In essence, Medicare Advantage is rolling back the guaranteed payment dynamic that the creation of Medicare introduced into the marketplace in the 1960s. For doctors and hospitals, doing the most things to the most patients is no longer the route to the most money. Medicare Advantage is reintroducing financial incentives for health care providers to focus on patients’ health, not just piling on medical services.

Some hospital systems are paying for taxi rides so low-income patients being released from the hospital do indeed get home and rest—and don’t come back to the hospital in a crisis. Others will pay for electric bills for low-income patients, if it means keeping on air conditioning that helps a child’s asthma.

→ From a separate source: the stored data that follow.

/-- The decoder: every word has one fate (R77), its checks 1 to 3 in their order. -/
def decode (w : BitVec 32) : Instr :=
  if !assignedOpcode (w.extractLsb' 24 8).toNat then .illegalWord w
  else if codeUnassigned w then .unassignedCodeWord w
  else match (w.extractLsb' 24 8).toNat with
  | 0x01 => .nop
  | 0x02 => .br (w.extractLsb' 23 1) (w.extractLsb' 20 3) (w.extractLsb' 0 20)
  | 0x03 => .call (w.extractLsb' 0 20)
  | 0x04 => .jmpr (w.extractLsb' 8 8)
  | 0x05 => .callr (w.extractLsb' 8 8)
  | 0x06 => .exit
  | 0x07 => .safe (w.extractLsb' 0 16)
  | 0x08 => .idem (w.extractLsb' 0 16)
  | 0x09 => .sigck (w.extractLsb' 0 16)
  | 0x0A => .trap (w.extractLsb' 0 16)
  | 0x0B => .brk (w.extractLsb' 0 24)
  | 0x0C => .rbegin (w.extractLsb' 0 20)
  | 0x0D => .rcommit
  | 0x0E => .cyld (w.extractLsb' 0 20)
  | 0x0F => .waitc (w.extractLsb' 18 6) (w.extractLsb' 12 6) (w.extractLsb' 6 6) (w.extractLsb' 0 6)
  | 0x10 => .gdiv (w.extractLsb' 16 8)
  | 0x11 => .gfuse (w.extractLsb' 16 8) (w.extractLsb' 0 2)
  | 0x12 => .kmask (w.extractLsb' 3 1) (w.extractLsb' 0 3)
  | 0x13 => .setm (w.extractLsb' 16 8) (w.extractLsb' 0 16)
  | 0x14 => .getm (w.extractLsb' 16 8)
  | 0x15 => .xset (w.extractLsb' 8 8) (w.extractLsb' 0 8)
  | 0x16 => .txl (w.extractLsb' 8 8) (w.extractLsb' 5 3)
  | 0x17 => .txi (w.extractLsb' 5 3)
  | 0x18 => .bari (w.extractLsb' 8 8) (w.extractLsb' 0 8)
  | 0x19 => .bara (w.extractLsb' 16 8) (w.extractLsb' 8 8)
  | 0x1A => .barw (w.extractLsb' 8 8) (w.extractLsb' 0 8)
  | 0x1B => .sleep (w.extractLsb' 0 16)
  | 0x1C => .elect (w.extractLsb' 16 3)
  | 0x1D => .spawn (w.extractLsb' 8 8) (w.extractLsb' 0 8)
  | 0x1E => .fork (w.extractLsb' 8 8)
  | 0x1F => .enq (w.extractLsb' 8 8) (w.extractLsb' 0 8)
  | 0x20 => .add (w.extractLsb' 16 8) (w.extractLsb' 8 8) (w.extractLsb' 0 8)
  | 0x21 => .sub (w.extractLsb' 16 8) (w.extractLsb' 8 8) (w.extractLsb' 0 8)
  | 0x22 => .mul (w.extractLsb' 16 8) (w.extractLsb' 8 8) (w.extractLsb' 0 8)
  | 0x23 => .mulh (w.extractLsb' 16 8) (w.extractLsb' 8 8) (w.extractLsb' 0 8)
  | 0x24 => .mad (w.extractLsb' 16 8) (w.extractLsb' 8 8) (w.extractLsb' 0 8)
  | 0x25 => .div (w.extractLsb' 16 8) (w.extractLsb' 8 8) (w.extractLsb' 0 8)
  | 0x26 => .rem (w.extractLsb' 16 8) (w.extractLsb' 8 8) (w.extractLsb' 0 8)
  | 0x27 => .min (w.extractLsb' 16 8) (w.extractLsb' 8 8) (w.extractLsb' 0 8)
  | 0x28 => .max (w.extractLsb' 16 8) (w.extractLsb' 8 8) (w.extractLsb' 0 8)
  | 0x29 => .absd (w.extractLsb' 16 8) (w.extractLsb' 8 8) (w.extractLsb' 0 8)
  | 0x2A => .and (w.extractLsb' 16 8) (w.extractLsb' 8 8) (w.extractLsb' 0 8)
  | 0x2B => .or (w.extractLsb' 16 8) (w.extractLsb' 8 8) (w.extractLsb' 0 8)
  | 0x2C => .xor (w.extractLsb' 16 8) (w.extractLsb' 8 8) (w.extractLsb' 0 8)
  | 0x2D => .andn (w.extractLsb' 16 8) (w.extractLsb' 8 8) (w.extractLsb' 0 8)
  | 0x2E => .shl (w.extractLsb' 16 8) (w.extractLsb' 8 8) (w.extractLsb' 0 8)
  | 0x2F => .shr (w.extractLsb' 16 8) (w.extractLsb' 8 8) (w.extractLsb' 0 8)
  | 0x30 => .rol (w.extractLsb' 16 8) (w.extractLsb' 8 8) (w.extractLsb' 0 8)
  | 0x31 => .bfx (w.extractLsb' 16 8) (w.extractLsb' 8 8) (w.extractLsb' 0 8)
  | 0x32 => .bfi (w.extractLsb' 16 8) (w.extractLsb' 8 8) (w.extractLsb' 0 8)
  | 0x33 => .sel (w.extractLsb' 16 8) (w.extractLsb' 8 8) (w.extractLsb' 0 8)
  | 0x34 => .cmp (w.extractLsb' 19 5) (w.extractLsb' 16 3) (w.extractLsb' 8 8) (w.extractLsb' 0 8)
  | 0x35 => .plog (w.extractLsb' 19 5) (w.extractLsb' 16 3) (w.extractLsb' 8 3) (w.extractLsb' 0 3)
  | 0x36 => .li (w.extractLsb' 16 8) (w.extractLsb' 0 16)
  | 0x37 => .lih (w.extractLsb' 16 8) (w.extractLsb' 0 16)
  | 0x38 => .addi (w.extractLsb' 16 8) (w.extractLsb' 8 8) (w.extractLsb' 0 8)
  | 0x39 => .shli (w.extractLsb' 16 8) (w.extractLsb' 8 8) (w.extractLsb' 0 8)
  | 0x3A => .shri (w.extractLsb' 16 8) (w.extractLsb' 8 8) (w.extractLsb' 0 8)
  | 0x3B => .andi (w.extractLsb' 16 8) (w.extractLsb' 8 8) (w.extractLsb' 0 8)
  | 0x3C => if (w.extractLsb' 0 8) == 0x0#8 then .popc (w.extractLsb' 16 8) (w.extractLsb' 8 8)
      else if (w.extractLsb' 0 8) == 0x1#8 then .clz (w.extractLsb' 16 8) (w.extractLsb' 8 8)
      else if (w.extractLsb' 0 8) == 0x2#8 then .brev (w.extractLsb' 16 8) (w.extractLsb' 8 8)
      else if (w.extractLsb' 0 8) == 0x3#8 then .not (w.extractLsb' 16 8) (w.extractLsb' 8 8)
      else if (w.extractLsb' 0 8) == 0x4#8 then .neg (w.extractLsb' 16 8) (w.extractLsb' 8 8)
      else if (w.extractLsb' 0 8) == 0x5#8 then .abs (w.extractLsb' 16 8) (w.extractLsb' 8 8)
      else if (w.extractLsb' 0 8) == 0x6#8 then .mov (w.extractLsb' 16 8) (w.extractLsb' 8 8) else .unassignedCodeWord w
  | 0x3D => if (w.extractLsb' 0 8) == 0x0#8 then .movpToRegister (w.extractLsb' 16 8) (w.extractLsb' 8 3)
      else if (w.extractLsb' 0 8) == 0x1#8 then .movpToPredicate (w.extractLsb' 16 3) (w.extractLsb' 8 8) else .unassignedCodeWord w
  | 0x40 => .fadd (w.extractLsb' 16 8) (w.extractLsb' 8 8) (w.extractLsb' 0 8)
  | 0x41 => .fsub (w.extractLsb' 16 8) (w.extractLsb' 8 8) (w.extractLsb' 0 8)
  | 0x42 => .fmul (w.extractLsb' 16 8) (w.extractLsb' 8 8) (w.extractLsb' 0 8)
  | 0x43 => .fma (w.extractLsb' 16 8) (w.extractLsb' 8 8) (w.extractLsb' 0 8)
  | 0x44 => .fms (w.extractLsb' 16 8) (w.extractLsb' 8 8) (w.extractLsb' 0 8)
  | 0x45 => .fmin (w.extractLsb' 16 8) (w.extractLsb' 8 8) (w.extractLsb' 0 8)
  | 0x46 => .fmax (w.extractLsb' 16 8) (w.extractLsb' 8 8) (w.extractLsb' 0 8)
  | 0x47 => .fdiv (w.extractLsb' 16 8) (w.extractLsb' 8 8) (w.extractLsb' 0 8)
  | 0x48 => if (w.extractLsb' 0 8) == 0x0#8 then .fsqrt (w.extractLsb' 16 8) (w.extractLsb' 8 8)
      else if (w.extractLsb' 0 8) == 0x1#8 then .frcp (w.extractLsb' 16 8) (w.extractLsb' 8 8)
      else if (w.extractLsb' 0 8) == 0x2#8 then .frsq (w.extractLsb' 16 8) (w.extractLsb' 8 8)
      else if (w.extractLsb' 0 8) == 0x3#8 then .fex2 (w.extractLsb' 16 8) (w.extractLsb' 8 8)
      else if (w.extractLsb' 0 8) == 0x4#8 then .flg2 (w.extractLsb' 16 8) (w.extractLsb' 8 8)
      else if (w.extractLsb' 0 8) == 0x5#8 then .fsin (w.extractLsb' 16 8) (w.extractLsb' 8 8)
      else if (w.extractLsb' 0 8) == 0x6#8 then .fcos (w.extractLsb' 16 8) (w.extractLsb' 8 8)
      else if (w.extractLsb' 0 8) == 0x7#8 then .fabs (w.extractLsb' 16 8) (w.extractLsb' 8 8)
      else if (w.extractLsb' 0 8) == 0x8#8 then .fneg (w.extractLsb' 16 8) (w.extractLsb' 8 8)
      else if (w.extractLsb' 0 8) == 0x9#8 then .frnd (w.extractLsb' 16 8) (w.extractLsb' 8 8)
      else if (w.extractLsb' 0 8) == 0xA#8 then .fcls (w.extractLsb' 16 8) (w.extractLsb' 8 8) else .unassignedCodeWord w
  | 0x49 => .cvt (w.extractLsb' 16 8) (w.extractLsb' 8 8) (w.extractLsb' 0 8)
  | 0x4A => .dot4 (w.extractLsb' 16 8) (w.extractLsb' 8 8) (w.extractLsb' 0 8)
  | 0x4B => .fscl (w.extractLsb' 16 8) (w.extractLsb' 8 8) (w.extractLsb' 0 8)
  | 0x4C => .qnt8 (w.extractLsb' 16 8) (w.extractLsb' 8 8) (w.extractLsb' 0 8)
  | 0x4D => .dqn8 (w.extractLsb' 16 8) (w.extractLsb' 8 8) (w.extractLsb' 0 8)
  | 0x4E => .hadm (w.extractLsb' 16 8) (w.extractLsb' 8 8) (w.extractLsb' 0 8)
  | 0x50 => .shfl (w.extractLsb' 16 8) (w.extractLsb' 8 8) (w.extractLsb' 0 8)
  | 0x51 => .shfx (w.extractLsb' 16 8) (w.extractLsb' 8 8) (w.extractLsb' 0 8)
  | 0x52 => .qxch (w.extractLsb' 16 8) (w.extractLsb' 8 8) (w.extractLsb' 0 8)
  | 0x53 => .bcst (w.extractLsb' 16 8) (w.extractLsb' 8 8) (w.extractLsb' 0 8)
  | 0x54 => .ballot (w.extractLsb' 16 8) (w.extractLsb' 8 3)
  | 0x55 => .vote (w.extractLsb' 19 5) (w.extractLsb' 16 3) (w.extractLsb' 8 3)
  | 0x56 => .gred (w.extractLsb' 16 8) (w.extractLsb' 8 8) (w.extractLsb' 0 3)
  | 0x57 => .gscan (w.extractLsb' 16 8) (w.extractLsb' 8 8) (w.extractLsb' 3 1) (w.extractLsb' 0 3)
  | 0x58 => .ktop (w.extractLsb' 16 8) (w.extractLsb' 8 8) (w.extractLsb' 0 8)
  | 0x59 => .matchLanes (w.extractLsb' 16 8) (w.extractLsb' 8 8)
  | 0x60 => .ld1 (w.extractLsb' 16 8) (w.extractLsb' 8 8) (w.extractLsb' 5 3) (w.extractLsb' 0 5)
  | 0x61 => .ld2 (w.extractLsb' 16 8) (w.extractLsb' 8 8) (w.extractLsb' 5 3) (w.extractLsb' 0 5)
  | 0x62 => .ld4 (w.extractLsb' 16 8) (w.extractLsb' 8 8) (w.extractLsb' 5 3) (w.extractLsb' 0 5)
  | 0x63 => .ld8 (w.extractLsb' 16 8) (w.extractLsb' 8 8) (w.extractLsb' 5 3) (w.extractLsb' 0 5)
  | 0x64 => .ld16 (w.extractLsb' 16 8) (w.extractLsb' 8 8) (w.extractLsb' 5 3) (w.extractLsb' 0 5)
  | 0x65 => .ld64 (w.extractLsb' 16 8) (w.extractLsb' 8 8) (w.extractLsb' 5 3) (w.extractLsb' 0 5)
  | 0x66 => .ldaq (w.extractLsb' 16 8) (w.extractLsb' 8 8) (w.extractLsb' 5 3) (w.extractLsb' 0 5)
  | 0x67 => .ldwt (w.extractLsb' 16 8) (w.extractLsb' 8 8) (w.extractLsb' 5 3) (w.extractLsb' 0 5)
  | 0x68 => .ldcn (w.extractLsb' 16 8) (w.extractLsb' 8 8) (w.extractLsb' 5 3) (w.extractLsb' 0 5)
  | 0x69 => .st1 (w.extractLsb' 16 8) (w.extractLsb' 8 8) (w.extractLsb' 5 3) (w.extractLsb' 0 5)
  | 0x6A => .st2 (w.extractLsb' 16 8) (w.extractLsb' 8 8) (w.extractLsb' 5 3) (w.extractLsb' 0 5)
  | 0x6B => .st4 (w.extractLsb' 16 8) (w.extractLsb' 8 8) (w.extractLsb' 5 3) (w.extractLsb' 0 5)
  | 0x6C => .st8 (w.extractLsb' 16 8) (w.extractLsb' 8 8) (w.extractLsb' 5 3) (w.extractLsb' 0 5)
  | 0x6D => .st16 (w.extractLsb' 16 8) (w.extractLsb' 8 8) (w.extractLsb' 5 3) (w.extractLsb' 0 5)
  | 0x6E => .st64 (w.extractLsb' 16 8) (w.extractLsb' 8 8) (w.extractLsb' 5 3) (w.extractLsb' 0 5)
  | 0x6F => .strl (w.extractLsb' 16 8) (w.extractLsb' 8 8) (w.extractLsb' 5 3) (w.extractLsb' 0 5)
  | 0x70 => .stfl (w.extractLsb' 16 8) (w.extractLsb' 8 8) (w.extractLsb' 5 3) (w.extractLsb' 0 5)
  | 0x71 => .stfu (w.extractLsb' 16 8) (w.extractLsb' 8 8) (w.extractLsb' 5 3) (w.extractLsb' 0 5)
  | 0x72 => if (w.extractLsb' 22 2) == 0x0#2 then .fefull (w.extractLsb' 8 8) (w.extractLsb' 5 3) (w.extractLsb' 0 5)
      else if (w.extractLsb' 22 2) == 0x1#2 then .feempty (w.extractLsb' 8 8) (w.extractLsb' 5 3) (w.extractLsb' 0 5)
      else if (w.extractLsb' 22 2) == 0x2#2 then .fetest (w.extractLsb' 16 3) (w.extractLsb' 8 8) (w.extractLsb' 5 3) (w.extractLsb' 0 5) else .unassignedCodeWord w
  | 0x73 => .fence (w.extractLsb' 3 2) (w.extractLsb' 0 3)
  | 0x74 => .aadd (w.extractLsb' 16 8) (w.extractLsb' 8 8) (w.extractLsb' 5 3) (w.extractLsb' 0 5)
  | 0x75 => .amin (w.extractLsb' 16 8) (w.extractLsb' 8 8) (w.extractLsb' 5 3) (w.extractLsb' 0 5)
  | 0x76 => .amax (w.extractLsb' 16 8) (w.extractLsb' 8 8) (w.extractLsb' 5 3) (w.extractLsb' 0 5)
  | 0x77 => .aand (w.extractLsb' 16 8) (w.extractLsb' 8 8) (w.extractLsb' 5 3) (w.extractLsb' 0 5)
  | 0x78 => .aor (w.extractLsb' 16 8) (w.extractLsb' 8 8) (w.extractLsb' 5 3) (w.extractLsb' 0 5)
  | 0x79 => .axor (w.extractLsb' 16 8) (w.extractLsb' 8 8) (w.extractLsb' 5 3) (w.extractLsb' 0 5)
  | 0x7A => .aswp (w.extractLsb' 16 8) (w.extractLsb' 8 8) (w.extractLsb' 5 3) (w.extractLsb' 0 5)
  | 0x7B => .acas (w.extractLsb' 16 8) (w.extractLsb' 8 8) (w.extractLsb' 5 3) (w.extractLsb' 0 5)
  | 0x7C => .ainc (w.extractLsb' 16 8) (w.extractLsb' 8 8) (w.extractLsb' 5 3) (w.extractLsb' 0 5)
  | 0x7D => .adec (w.extractLsb' 16 8) (w.extractLsb' 8 8) (w.extractLsb' 5 3) (w.extractLsb' 0 5)
  | 0x80 => .xcp (w.extractLsb' 16 8) (w.extractLsb' 8 8) (w.extractLsb' 0 8)
  | 0x81 => .xfill (w.extractLsb' 16 8) (w.extractLsb' 8 8) (w.extractLsb' 0 8)
  | 0x82 => .xgath (w.extractLsb' 16 8) (w.extractLsb' 8 8) (w.extractLsb' 0 8)
  | 0x83 => .xpref (w.extractLsb' 8 8) (w.extractLsb' 0 8)
  | 0x84 => .popen (w.extractLsb' 8 8)
  | 0x85 => .prel (w.extractLsb' 16 8) (w.extractLsb' 8 8) (w.extractLsb' 5 3) (w.extractLsb' 0 5)
  | 0x86 => .pbar (w.extractLsb' 8 8)
  | 0x87 => .pdrain
  | 0x90 => .tmm (w.extractLsb' 16 8) (w.extractLsb' 8 8) (w.extractLsb' 0 8)
  | 0x91 => .tmmr (w.extractLsb' 16 8) (w.extractLsb' 8 8) (w.extractLsb' 0 8)
  | 0x92 => .tmmi (w.extractLsb' 16 8) (w.extractLsb' 8 8) (w.extractLsb' 0 8)
  | 0x93 => .tmmir (w.extractLsb' 16 8) (w.extractLsb' 8 8) (w.extractLsb' 0 8)
  | 0x94 => .tlda (w.extractLsb' 16 8) (w.extractLsb' 8 8)
  | 0x95 => .tsta (w.extractLsb' 16 8) (w.extractLsb' 8 8)
  | 0x96 => .tzra (w.extractLsb' 0 2)
  | 0x97 => .tcvt (w.extractLsb' 16 8) (w.extractLsb' 8 8) (w.extractLsb' 0 8)
  | 0x98 => .tfen (w.extractLsb' 16 8)
  | 0x99 => .twt (w.extractLsb' 8 8)
  | 0xA0 => .acfg (w.extractLsb' 16 8) (w.extractLsb' 8 8)
  | 0xA1 => .bid (w.extractLsb' 16 8) (w.extractLsb' 8 8) (w.extractLsb' 0 8)
  | 0xA2 => .aread (w.extractLsb' 16 8) (w.extractLsb' 8 8)
  | 0xA3 => .take (w.extractLsb' 16 8) (w.extractLsb' 8 8)
  | 0xB0 => .srd (w.extractLsb' 16 8) (w.extractLsb' 0 16)
  | 0xB1 => .swr (w.extractLsb' 16 8) (w.extractLsb' 0 16)
  | 0xB2 => .rett
  | 0xB3 => .park
  | _ => .illegalWord w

Others are giving money-back guarantees, good for 90 days after joint replacement surgeries. Others have slashed their prices on imaging and lab tests.

Again, Obamacare has elements that are furthering this trend. It authorized the federal Medicare program to pay hospitals and doctors under new programs that reward them financially for keeping patients healthy while also saving money.

These programs, collectively called value-based payments, go by such names as accountable care organizations and bundled payments. They haven’t had much success so far (many think because the Obama administration larded them up with regulations). But they have encouraged health care providers to shift their focus from sheer volume of services to how they can ensure patients are staying healthy and out of the hospital, which saves money.

Also, Obamacare allowed, for the first time, the agency that runs Medicare to make payment changes without first getting Congressional authorization. And so far the Obama administration has used that authority to funnel more money through value-based programs. Medicare officials announced in January that by 2018, 50 percent of the program’s spending will run through value-based programs.

The real reason health insurers need to get bigger

It is these new kinds of payments that, more than anything, require larger health insurance companies. Since health insurers don’t do a whole lot of insuring these days, their new business of health management services requires them to be much bigger than before, to achieve economies of scale.

Trying to keep patients healthier requires investments. It requires better IT systems. It requires the hiring of more nurses and social workers to visit patients’ homes. It requires medical specialists to develop programs for diabetes, cardiovascular disease, cancer, etc.

Health insurers like Anthem and Aetna are trying to bulk up so they have critical masses of patients in all those disease areas, so they can spread those IT and staff investments over a large enough base.

Also, any savings from improving patients’ health come over several years—not just in the one-year duration that is the standard length of insurance contracts in the United States. So health insurers need to have large programs in all sectors of the market—employers, individual exchanges, Medicare and even Medicaid—so they can hold onto patients even as changing circumstances move them in and out of those different segments.

“We’ve always said we wanted to participate in a lifecycle” with our customers, Anthem Chief Financial Officer Wayne DeVeydt told investors after Anthem publicized its buyout offer for Cigna. The two companies together, he said, would have “the largest footprint or largest catcher’s mitt, if you will, regardless of where the consumer is at in their lifecycle.”

The actual job of insuring risk is being divided up more than ever—to employers, individuals, hospital systems, physician practices and, yes, federal and state governments, too.

Health insurers have essentially become service providers to those entities, not so much helping them spread out risk as helping them put a price on it and manage it by keeping patients healthier.

The U.S. health care market is far from perfect. It remains highly distorted by government regulations as well as government spending and tax incentives totaling more than $1.5 trillion a year.

But the recent mega-mergers among health insurers are a sign that the U.S. health care system is moving back toward real insurance and a true focus on patients’ health. And that, compared with what has gone before, can only be a good thing.